The economy shrank from an estimated $50 billion to less than $8 billion. Dr. Mazen Derawan, a Syrian-American businessman, who recently returned and is promoting free-market reforms, said, “It became more and more difficult to run a business. Assad activated the ministry of finance and customs authorities to extort money from businesses, pressuring people to pay them or they would delay their [shipments] or disrupt their business. . . . I had to go through seven checkpoints just to get from my home to my factory. I could have been kidnapped at any of those checkpoints. At one point I was sleeping in the factory to minimize mobility as a way of protecting myself.”
Eventually, Mazen was forced to flee the country; he could return secretly every few months to check on his business. Assad’s henchmen kidnapped one of his employees, put him in a dungeon, and demanded $3 million in cash from the company to release him. As Mazen said, “We didn’t have that much money, so they kidnapped two more employees and demanded $400,000 to release them. We ended up paying that because we didn’t want to exacerbate the problem, but the original employee stayed in prison for two years. They stripped him of his civil and legal rights.”

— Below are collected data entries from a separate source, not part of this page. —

-- ==== Sys2Proof/Laws/Tab.lean ====
section
/-! SUPPORT. The laws of the sparse tables: what reads back after a write, and that writes keep the canonical form. -/
namespace Sys2Proof

@[simp] theorem Tab.get_nil {α : Type} (k : Nat) (d : α) : Tab.get [] k d = d := rfl

theorem Tab.get_put_same {α : Type} (t : Tab α) (k : Nat) (v d : α) : Tab.get (Tab.put t k v) k d = v := by
  induction t with
  | nil => simp [Tab.put, Tab.get]
  | cons x r ih =>
    obtain ⟨j, w⟩ := x
    simp only [Tab.put]
    split
    · simp [Tab.get]
    · split <;> simp_all [Tab.get]

theorem Tab.get_put_ne {α : Type} (t : Tab α) (k k' : Nat) (v d : α) (h : k' ≠ k) : Tab.get (Tab.put t k v) k' d = Tab.get t k' d := by
  have h' : k ≠ k' := fun e => h e.symm
  induction t with
  | nil => simp [Tab.put, Tab.get, h']
  | cons x r ih =>
    obtain ⟨j, w⟩ := x
    simp only [Tab.put]
    split
    · subst_vars; simp [Tab.get, h']
    · split <;> simp_all [Tab.get]

theorem Tab.get_erase_same {α : Type} (t : Tab α) (k : Nat) (d : α) : Tab.get (Tab.erase t k) k d = d := by
  induction t with
  | nil => rfl
  | cons x r ih =>
    obtain ⟨j, w⟩ := x
    simp only [Tab.erase]
    split <;> simp_all [Tab.get]

theorem Tab.get_erase_ne {α : Type} (t : Tab α) (k k' : Nat) (d : α) (h : k' ≠ k) : Tab.get (Tab.erase t k) k' d = Tab.get t k' d := by
  induction t with
  | nil => rfl
  | cons x r ih =>
    obtain ⟨j, w⟩ := x
    simp only [Tab.erase]
    split
    · subst_vars; simp_all [Tab.get, Ne.symm h]
    · simp_all [Tab.get]

/-- What was written reads back. -/
@[simp] theorem Tab.get_set_same {α : Type} [DecidableEq α] (t : Tab α) (k : Nat) (v d : α) : Tab.get (Tab.set t k v d) k d = v := by
  unfold Tab.set
  split
  · rename_i h; rw [Tab.get_erase_same]; exact h.symm
  · exact Tab.get_put_same t k v d

/-- Other entries read as before. -/
theorem Tab.get_set_ne {α : Type} [DecidableEq α] (t : Tab α) (k k' : Nat) (v d e : α) (h : k' ≠ k) :
    Tab.get (Tab.set t k v d) k' e = Tab.get t k' e := by
  unfold Tab.set
  split
  · exact Tab.get_erase_ne t k k' e h
  · exact Tab.get_put_ne t k k' v e h

/-- An entry after a write, by whether it is the one written. -/
theorem Tab.get_set {α : Type} [DecidableEq α] (t : Tab α) (k k' : Nat) (v d : α) :
    Tab.get (Tab.set t k v d) k' d = if k' = k then v else Tab.get t k' d := by
  split
  · subst_vars; simp
  · rename_i h; exact Tab.get_set_ne t k k' v d d h

/-- The canonical form from a higher number on is one from a lower number on. -/
theorem Tab.wfFrom_le {α : Type} [DecidableEq α] (t : Tab α) (lo lo' : Nat) (d : α) (h : lo ≤ lo') (w : Tab.wfFrom t lo' d = true) :
    Tab.wfFrom t lo d = true := by
  cases t with
  | nil => rfl
  | cons x r => obtain ⟨k, v⟩ := x; simp_all [Tab.wfFrom]; omega

theorem Tab.wfFrom_erase {α : Type} [DecidableEq α] (t : Tab α) (lo k : Nat) (d : α) (w : Tab.wfFrom t lo d = true) :
    Tab.wfFrom (Tab.erase t k) lo d = true := by
  induction t generalizing lo with
  | nil => rfl
  | cons x r ih =>
    obtain ⟨j, v⟩ := x
    simp only [Tab.wfFrom, Bool.and_eq_true, decide_eq_true_eq] at w
    simp only [Tab.erase]
    split
    · exact Tab.wfFrom_le _ lo (j + 1) d (by omega) (ih (j + 1) w.2)
    · simp [Tab.wfFrom, w.1.1, w.1.2, ih (j + 1) w.2]

theorem Tab.wfFrom_put {α : Type} [DecidableEq α] (t : Tab α) (lo k : Nat) (v d : α) (w : Tab.wfFrom t lo d = true) (hk : lo ≤ k)
    (hv : v ≠ d) : Tab.wfFrom (Tab.put t k v) lo d = true := by
  induction t generalizing lo with
  | nil => simp [Tab.put, Tab.wfFrom, hk, hv]
  | cons x r ih =>
    obtain ⟨j, u⟩ := x
    simp only [Tab.wfFrom, Bool.and_eq_true, decide_eq_true_eq] at w
    simp only [Tab.put]
    split
    · subst_vars; simp [Tab.wfFrom, hv, w.1.1, w.2]
    · split
      · rename_i h; simp [Tab.wfFrom, hk, hv, w.1.2, w.2]; omega
      · rename_i h1 h2; simp only [Tab.wfFrom, Bool.and_eq_true, decide_eq_true_eq]
        exact ⟨w.1, ih (j + 1) w.2 (by omega)⟩

/-- A write keeps the canonical form. -/
theorem Tab.wf_set {α : Type} [DecidableEq α] (t : Tab α) (k : Nat) (v d : α) (w : Tab.wf t d = true) : Tab.wf (Tab.set t k v d) d = true := by
  unfold Tab.set Tab.wf at *
  split
  · exact Tab.wfFrom_erase t 0 k d w
  · rename_i h; exact Tab.wfFrom_put t 0 k v d w (Nat.zero_le _) h

@[simp] theorem NatSet.mem_ins (t : NatSet) (k j : Nat) : j ∈ NatSet.ins t k ↔ j = k ∨ j ∈ t := by
  induction t with
  | nil => simp [NatSet.ins]
  | cons x r ih =>
    simp only [NatSet.ins]
    split
    · subst_vars; simp
    · split
      · simp_all
      · simp_all; constructor <;> (rintro (h | h | h) <;> simp [h])

@[simp] theorem NatSet.mem_del (t : NatSet) (k j : Nat) : j ∈ NatSet.del t k ↔ j ∈ t ∧ j ≠ k := by simp [NatSet.del]

end Sys2Proof
end

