-- ==== Sys2Proof/Laws/Bytes.lean ====
section
/-! SUPPORT. The laws of byte strings and of byte tables: little-endian numbers, what reads back after a write, and that a write
leaves the other bytes and the canonical form. -/
namespace Sys2Proof

@[simp] theorem leBytes_length (n v : Nat) : (leBytes n v).length = n := by simp [leBytes]

/-- The low byte first, then the rest. -/
theorem leBytes_succ (n v : Nat) : leBytes (n + 1) v = BitVec.ofNat 8 v :: leBytes n (v / 256) := by
  simp only [leBytes, List.range_succ_eq_map, List.map_cons, List.map_map, Nat.mul_zero, Nat.shiftRight_zero]
  refine congrArg _ (List.map_congr_left fun i _ => ?_)
  simp only [Function.comp, Nat.succ_eq_add_one, Nat.mul_add, Nat.mul_one, Nat.shiftRight_eq_div_pow, Nat.pow_add, Nat.div_div_eq_div_mul]
  rw [Nat.mul_comm]

/-- Bytes spell the number that was cut into them, cut to their width. -/
@[simp] theorem leNat_leBytes (n v : Nat) : leNat (leBytes n v) = v % 2 ^ (8 * n) := by
  induction n generalizing v with
  | zero => simp [leBytes, leNat, Nat.mod_one]
  | succ n ih =>
    rw [leBytes_succ, leNat, ih, Nat.mul_add, Nat.pow_add, BitVec.toNat_ofNat]
    rw [show (2 ^ (8 * n) * 2 ^ (8 * 1) : Nat) = 256 * 2 ^ (8 * n) from Nat.mul_comm _ _, Nat.mod_mul]

theorem leNat_lt (bs : List Byte) : leNat bs < 2 ^ (8 * bs.length) := by
  induction bs with
  | nil => simp [leNat]
  | cons b r ih =>
    have hb : b.toNat < 256 := b.isLt
    rw [leNat, List.length_cons, Nat.mul_add, Nat.pow_add]
    omega

/-- A field that starts where an appended part starts. -/
theorem field_append (xs ys : List Byte) (n : Nat) : field (xs ++ ys) xs.length n = leNat (ys.take n) := by
  simp [field]

@[simp] theorem Machine.getBytes_length (t : List Host.Cell) (a n : Nat) : (Machine.getBytes t a n).length = n := by
  simp [Machine.getBytes]

/-- A byte outside the bytes written reads as before. -/
theorem Machine.get_putBytes_out (t : List Host.Cell) (a : Nat) (bs : List Byte) (k : Nat) (h : k < a ∨ a + bs.length ≤ k) :
    Tab.get (Machine.putBytes t a bs) k 0 = Tab.get t k 0 := by
  induction bs generalizing t a with
  | nil => rfl
  | cons b r ih =>
    rw [List.length_cons] at h
    rw [Machine.putBytes, ih _ _ (by omega), Tab.get_set_ne _ _ _ _ _ _ (by omega)]

/-- A byte that is written reads back. -/
theorem Machine.get_putBytes_in (t : List Host.Cell) (a : Nat) (bs : List Byte) (i : Nat) (h : i < bs.length) :
    Tab.get (Machine.putBytes t a bs) (a + i) 0 = bs.getD i 0 := by
  induction bs generalizing t a i with
  | nil => exact absurd h (Nat.not_lt_zero i)
  | cons b r ih =>
    rw [Machine.putBytes]
    cases i with
    | zero => rw [Machine.get_putBytes_out _ _ _ _ (Or.inl (by omega))]; simp
    | succ j =>
      rw [show a + (j + 1) = a + 1 + j by omega, ih _ _ _ (by simpa using h)]; simp

/-- What was written reads back. -/
@[simp] theorem Machine.getBytes_putBytes (t : List Host.Cell) (a : Nat) (bs : List Byte) :
    Machine.getBytes (Machine.putBytes t a bs) a bs.length = bs := by
  refine List.ext_getElem (by simp) fun i h _ => ?_
  have hi : i < bs.length := by simpa using h
  simp only [Machine.getBytes, List.getElem_map, List.getElem_range]
  rw [Machine.get_putBytes_in t a bs i hi]
  simp [hi]

/-- Bytes apart from those written read as before. -/
theorem Machine.getBytes_putBytes_apart (t : List Host.Cell) (a : Nat) (bs : List Byte) (b n : Nat) (h : b + n ≤ a ∨ a + bs.length ≤ b) :
    Machine.getBytes (Machine.putBytes t a bs) b n = Machine.getBytes t b n := by
  refine List.map_congr_left fun i hi => Machine.get_putBytes_out t a bs (b + i) ?_
  have := List.mem_range.1 hi
  omega

/-- Writing bytes keeps the canonical form. -/
theorem Machine.wf_putBytes (t : List Host.Cell) (a : Nat) (bs : List Byte) (h : Tab.wf t 0 = true) :
    Tab.wf (Machine.putBytes t a bs) 0 = true := by
  induction bs generalizing t a with
  | nil => exact h
  | cons b r ih => exact ih _ _ (Tab.wf_set _ _ _ _ h)

end Sys2Proof
end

After more than a decade of internal conflict with various Syrian forces, in December 2024, Assad was forced to flee Damascus for Moscow and the safety of his sponsor, the Russian dictator Vladimir Putin who had bombed Aleppo and other areas into rubble to support Assad’s grip on power. Thousands and thousands of unjustly held people, including Mazen’s employee, were finally released. The collapse of the oppressive regime has inspired hope for a new future. But transitioning to a free society with a free economy will not be easy—as my decades of experience of working with partners to realize legal and economic reforms has taught me.